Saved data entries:
◇ ◇ ◇ ◇
-- ==== Sys2Proof/Laws/SteadyRecords.lean ====
section
/-! SUPPORT. Steadiness of the journal port, the panel, resets, faults, the supply and the lamp room: one lemma for each operation and each
meaning. -/

set_option Elab.async false

namespace Sys2Proof.Laws

open Sys2Proof.Machine

set_option linter.unusedSimpArgs false
set_option linter.unusedVariables false

variable {tb : Stamp} {qu : List Instr}


theorem eccCorrected_steady (s : State) (at_ : Nat) (hst : Steady tb qu s) :
    Steady tb qu (State.eccCorrected s at_) := by
  unfold State.eccCorrected
  repeat' first
    | with_reducible assumption | intro _ | with_reducible apply event_steady
    | with_reducible apply raise_steady

theorem pendInterrupt_steady (s : State) (n : Nat) (hst : Steady tb qu s) :
    Steady tb qu (State.pendInterrupt s n) := by
  unfold State.pendInterrupt
  repeat' first
    | with_reducible assumption | intro _ | with_reducible apply steady_ite | (simp only [steady_mk, steady_mkCore])

theorem showRecord_steady (s : State) (e : IndexEntry) (hst : Steady tb qu s) :
    Steady tb qu (State.showRecord s e) := by
  unfold State.showRecord
  repeat' first
    | with_reducible assumption | intro _ | with_reducible apply setReg_steady
    | with_reducible apply setFld_steady | with_reducible apply setPair_steady | with_reducible apply steady_ite
    | with_reducible apply steady_foldl

theorem look_steady (s : State) (found : Option IndexEntry) (corr : Bool) (hst : Steady tb qu s) :
    Steady tb qu (State.look s found corr) := by
  unfold State.look
  repeat' first
    | with_reducible assumption | intro _ | with_reducible apply setFld_steady
    | with_reducible apply showRecord_steady | with_reducible apply eccCorrected_steady
    | with_reducible apply pendInterrupt_steady | with_reducible apply steady_ite
    | with_reducible apply steadyOut_next | split

theorem lookWritten_steady (s : State) (w : Word) (corr : Bool) (hst : Steady tb qu s) :
    Steady tb qu (State.lookWritten s w corr) := by
  unfold State.lookWritten
  repeat' first
    | with_reducible assumption | intro _ | with_reducible apply look_steady

theorem setWriter_steady (s : State) (m : Nat) (w : WriterSt) (hst : Steady tb qu s) :
    Steady tb qu (State.setWriter s m w) := by
  unfold State.setWriter
  repeat' first
    | with_reducible assumption | intro _ | with_reducible apply modJnl_steady
    | with_reducible apply setBit_steady | with_reducible apply setFld_steady

theorem setResult_steady (s : State) (m r : Nat) (hst : Steady tb qu s) :
    Steady tb qu (State.setResult s m r) := by
  unfold State.setResult
  repeat' first
    | with_reducible assumption | intro _ | with_reducible apply setFld_steady

theorem offerMaster_steady (s : State) (m : Nat) (rs : List JRec) (hst : Steady tb qu s) :
    Steady tb qu (State.offerMaster s m rs) := by
  unfold State.offerMaster
  repeat' first
    | with_reducible assumption | intro _ | with_reducible apply setResult_steady
    | with_reducible apply offer_steady | with_reducible apply steady_ite

theorem groupOpen_steady (s : State) (m : Nat) (hst : Steady tb qu s) :
    Steady tb qu (State.groupOpen s m) := by
  unfold State.groupOpen
  repeat' first
    | with_reducible assumption | intro _ | with_reducible apply setWriter_steady
    | with_reducible apply steady_ite

theorem append_steady (s : State) (m : Nat) (hst : Steady tb qu s) :
    Steady tb qu (State.append s m) := by
  unfold State.append
  repeat' first
    | with_reducible assumption | intro _ | with_reducible apply groupOpen_steady
    | with_reducible apply setWriter_steady | with_reducible apply offerMaster_steady
    | with_reducible apply steady_ite

theorem groupClose_steady (s : State) (m : Nat) (hst : Steady tb qu s) :
    Steady tb qu (State.groupClose s m) := by
  unfold State.groupClose
  repeat' first
    | with_reducible assumption | intro _ | with_reducible apply groupOpen_steady
    | with_reducible apply setWriter_steady | with_reducible apply offerMaster_steady
    | with_reducible apply steady_ite

theorem wcmdWritten_steady (s : State) (m : Nat) (w : Word) (hst : Steady tb qu s) :
    Steady tb qu (State.wcmdWritten s m w) := by
  unfold State.wcmdWritten
  repeat' first
    | with_reducible assumption | intro _ | with_reducible apply groupOpen_steady
    | with_reducible apply append_steady | with_reducible apply groupClose_steady
    | with_reducible apply steady_ite

theorem fcmdWritten_steady (s : State) (w : Word) (hst : Steady tb qu s) :
    Steady tb qu (State.fcmdWritten s w) := by
  unfold State.fcmdWritten
  repeat' first
    | with_reducible assumption | intro _ | with_reducible apply modJnl_steady
    | with_reducible apply setBit_steady

theorem rawEnds_steady (s : State) (r : Nat) (hst : Steady tb qu s) :
    Steady tb qu (State.rawEnds s r) := by
  unfold State.rawEnds
  repeat' first
    | with_reducible assumption | intro _ | with_reducible apply modJnl_steady
    | with_reducible apply setBit_steady | with_reducible apply setFld_steady

theorem flashError_steady (s : State) (at_ : Nat) (hst : Steady tb qu s) :
    Steady tb qu (State.flashError s at_) := by
  unfold State.flashError
  repeat' first
    | with_reducible assumption | intro _ | with_reducible apply event_steady
    | with_reducible apply raise_steady

theorem evrForget_steady (s : State) (seg : Nat) (hst : Steady tb qu s) :
    Steady tb qu (State.evrForget s seg) := by
  unfold State.evrForget
  repeat' first
    | with_reducible assumption | intro _ | with_reducible apply modEvr_steady
    | with_reducible apply steady_ite

theorem execRawFlashDone_steady (ok : Bool) (s : State) (hst : Steady tb qu s) :
    SteadyOut tb qu (execRawFlashDone ok s) := by
  unfold execRawFlashDone
  repeat' first
    | with_reducible assumption | intro _ | with_reducible apply setReg_steady | with_reducible apply rawEnds_steady
    | with_reducible apply setFlash_steady | with_reducible apply freeFlash_steady
    | with_reducible apply flashError_steady | with_reducible apply eraseSegment_steady
    | with_reducible apply evrForget_steady | with_reducible apply showSeg_steady | with_reducible apply modJnl_steady
    | with_reducible apply steady_ite | with_reducible apply steady_foldl | with_reducible apply steadyOut_next
    | with_reducible apply steadyOut_ite | split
◇ ◇ ◇ ◇
Please transcribe all of the entries precisely.

## Answer:
-- ==== Sys2Proof/Laws/SteadyRecords.lean ====
section
/-! SUPPORT. Steadiness of the journal port, the panel, resets, faults, the supply and the lamp room: one lemma for each operation and each
meaning. -/

set_option Elab.async false

namespace Sys2Proof.Laws

open Sys2Proof.Machine

set_option linter.unusedSimpArgs false
set_option linter.unusedVariables false

variable {tb : Stamp} {qu : List Instr}


theorem eccCorrected_steady (s : State) (at_ : Nat) (hst : Steady tb qu s) :
    Steady tb qu (State.eccCorrected s at_) := by
  unfold State.eccCorrected
  repeat' first
    | with_reducible assumption | intro _ | with_reducible apply event_steady
    | with_reducible apply raise_steady

theorem pendInterrupt_steady (s : State) (n : Nat) (hst : Steady tb qu s) :
    Steady tb qu (State.pendInterrupt s n) := by
  unfold State.pendInterrupt
  repeat' first
    | with_reducible assumption | intro _ | with_reducible apply steady_ite | (simp only [steady_mk, steady_mkCore])

theorem showRecord_steady (s : State) (e : IndexEntry) (hst : Steady tb qu s) :
    Steady tb qu (State.showRecord s e) := by
  unfold State.showRecord
  repeat' first
    | with_reducible assumption | intro _ | with_reducible apply setReg_steady
    | with_reducible apply setFld_steady | with_reducible apply setPair_steady | with_reducible apply steady_ite
    | with_reducible apply steady_foldl

theorem look_steady (s : State) (found : Option IndexEntry) (corr : Bool) (hst : Steady tb qu s) :
    Steady tb qu (State.look s found corr) := by
  unfold State.look
  repeat' first
    | with_reducible assumption | intro _ | with_reducible apply setFld_steady
    | with_reducible apply showRecord_steady | with_reducible apply eccCorrected_steady
    | with_reducible apply pendInterrupt_steady | with_reducible apply steady_ite
    | with_reducible apply steadyOut_next | split

theorem lookWritten_steady (s : State) (w : Word) (corr : Bool) (hst : Steady tb qu s) :
    Steady tb qu (State.lookWritten s w corr) := by
  unfold State.lookWritten
  repeat' first
    | with_reducible assumption | intro _ | with_reducible apply look_steady

theorem setWriter_steady (s : State) (m : Nat) (w : WriterSt) (hst : Steady tb qu s) :
    Steady tb qu (State.setWriter s m w) := by
  unfold State.setWriter
  repeat' first
    | with_reducible assumption | intro _ | with_reducible apply modJnl_steady
    | with_reducible apply setBit_steady | with_reducible apply setFld_steady

theorem setResult_steady (s : State) (m r : Nat) (hst : Steady tb qu s) :
    Steady tb qu (State.setResult s m r) := by
  unfold State.setResult
  repeat' first
    | with_reducible assumption | intro _ | with_reducible apply setFld_steady

theorem offerMaster_steady (s : State) (m : Nat) (rs : List JRec) (hst : Steady tb qu s) :
    Steady tb qu (State.offerMaster s m rs) := by
  unfold State.offerMaster
  repeat' first
    | with_reducible assumption | intro _ | with_reducible apply setResult_steady
    | with_reducible apply offer_steady | with_reducible apply steady_ite

theorem groupOpen_steady (s : State) (m : Nat) (hst : Steady tb qu s) :
    Steady tb qu (State.groupOpen s m) := by
  unfold State.groupOpen
  repeat' first
    | with_reducible assumption | intro _ | with_reducible apply setWriter_steady
    | with_reducible apply steady_ite

theorem append_steady (s : State) (m : Nat) (hst : Steady tb qu s) :
    Steady tb qu (State.append s m) := by
  unfold State.append
  repeat' first
    | with_reducible assumption | intro _ | with_reducible apply groupOpen_steady
    | with_reducible apply setWriter_steady | with_reducible apply offerMaster_steady
    | with_reducible apply steady_ite

theorem groupClose_steady (s : State) (m : Nat) (hst : Steady tb qu s) :
    Steady tb qu (State.groupClose s m) := by
  unfold State.groupClose
  repeat' first
    | with_reducible assumption | intro _ | with_reducible apply groupOpen_steady
    | with_reducible apply setWriter_steady | with_reducible apply offerMaster_steady
    | with_reducible apply steady_ite

theorem wcmdWritten_steady (s : State) (m : Nat) (w : Word) (hst : Steady tb qu s) :
    Steady tb qu (State.wcmdWritten s m w) := by
  unfold State.wcmdWritten
  repeat' first
    | with_reducible assumption | intro _ | with_reducible apply groupOpen_steady
    | with_reducible apply append_steady | with_reducible apply groupClose_steady
    | with_reducible apply steady_ite

theorem fcmdWritten_steady (s : State) (w : Word) (hst : Steady tb qu s) :
    Steady tb qu (State.fcmdWritten s w) := by
  unfold State.fcmdWritten
  repeat' first
    | with_reducible assumption | intro _ | with_reducible apply modJnl_steady
    | with_reducible apply setBit_steady

theorem rawEnds_steady (s : State) (r : Nat) (hst : Steady tb qu s) :
    Steady tb qu (State.rawEnds s r) := by
  unfold State.rawEnds
  repeat' first
    | with_reducible assumption | intro _ | with_reducible apply modJnl_steady
    | with_reducible apply setBit_steady | with_reducible apply setFld_steady

theorem flashError_steady (s : State) (at_ : Nat) (hst : Steady tb qu s) :
    Steady tb qu (State.flashError s at_) := by
  unfold State.flashError
  repeat' first
    | with_reducible assumption | intro _ | with_reducible apply event_steady
    | with_reducible apply raise_steady

theorem evrForget_steady (s : State) (seg : Nat) (hst : Steady tb qu s) :
    Steady tb qu (State.evrForget s seg) := by
  unfold State.evrForget
  repeat' first
    | with_reducible assumption | intro _ | with_reducible apply modEvr_steady
    | with_reducible apply steady_ite

theorem execRawFlashDone_steady (ok : Bool) (s : State) (hst : Steady tb qu s) :
    SteadyOut tb qu (execRawFlashDone ok s) := by
  unfold execRawFlashDone
  repeat' first
    | with_reducible assumption | intro _ | with_reducible apply setReg_steady | with_reducible apply rawEnds_steady
    | with_reducible apply setFlash_steady | with_reducible apply freeFlash_steady
    | with_reducible apply flashError_steady | with_reducible apply eraseSegment_steady
    | with_reducible apply evrForget_steady | with_reducible apply showSeg_steady | with_reducible apply modJnl_steady
    | with_reducible apply steady_ite | with_reducible apply steady_foldl | with_reducible apply steadyOut_next
    | with_reducible apply steadyOut_ite | split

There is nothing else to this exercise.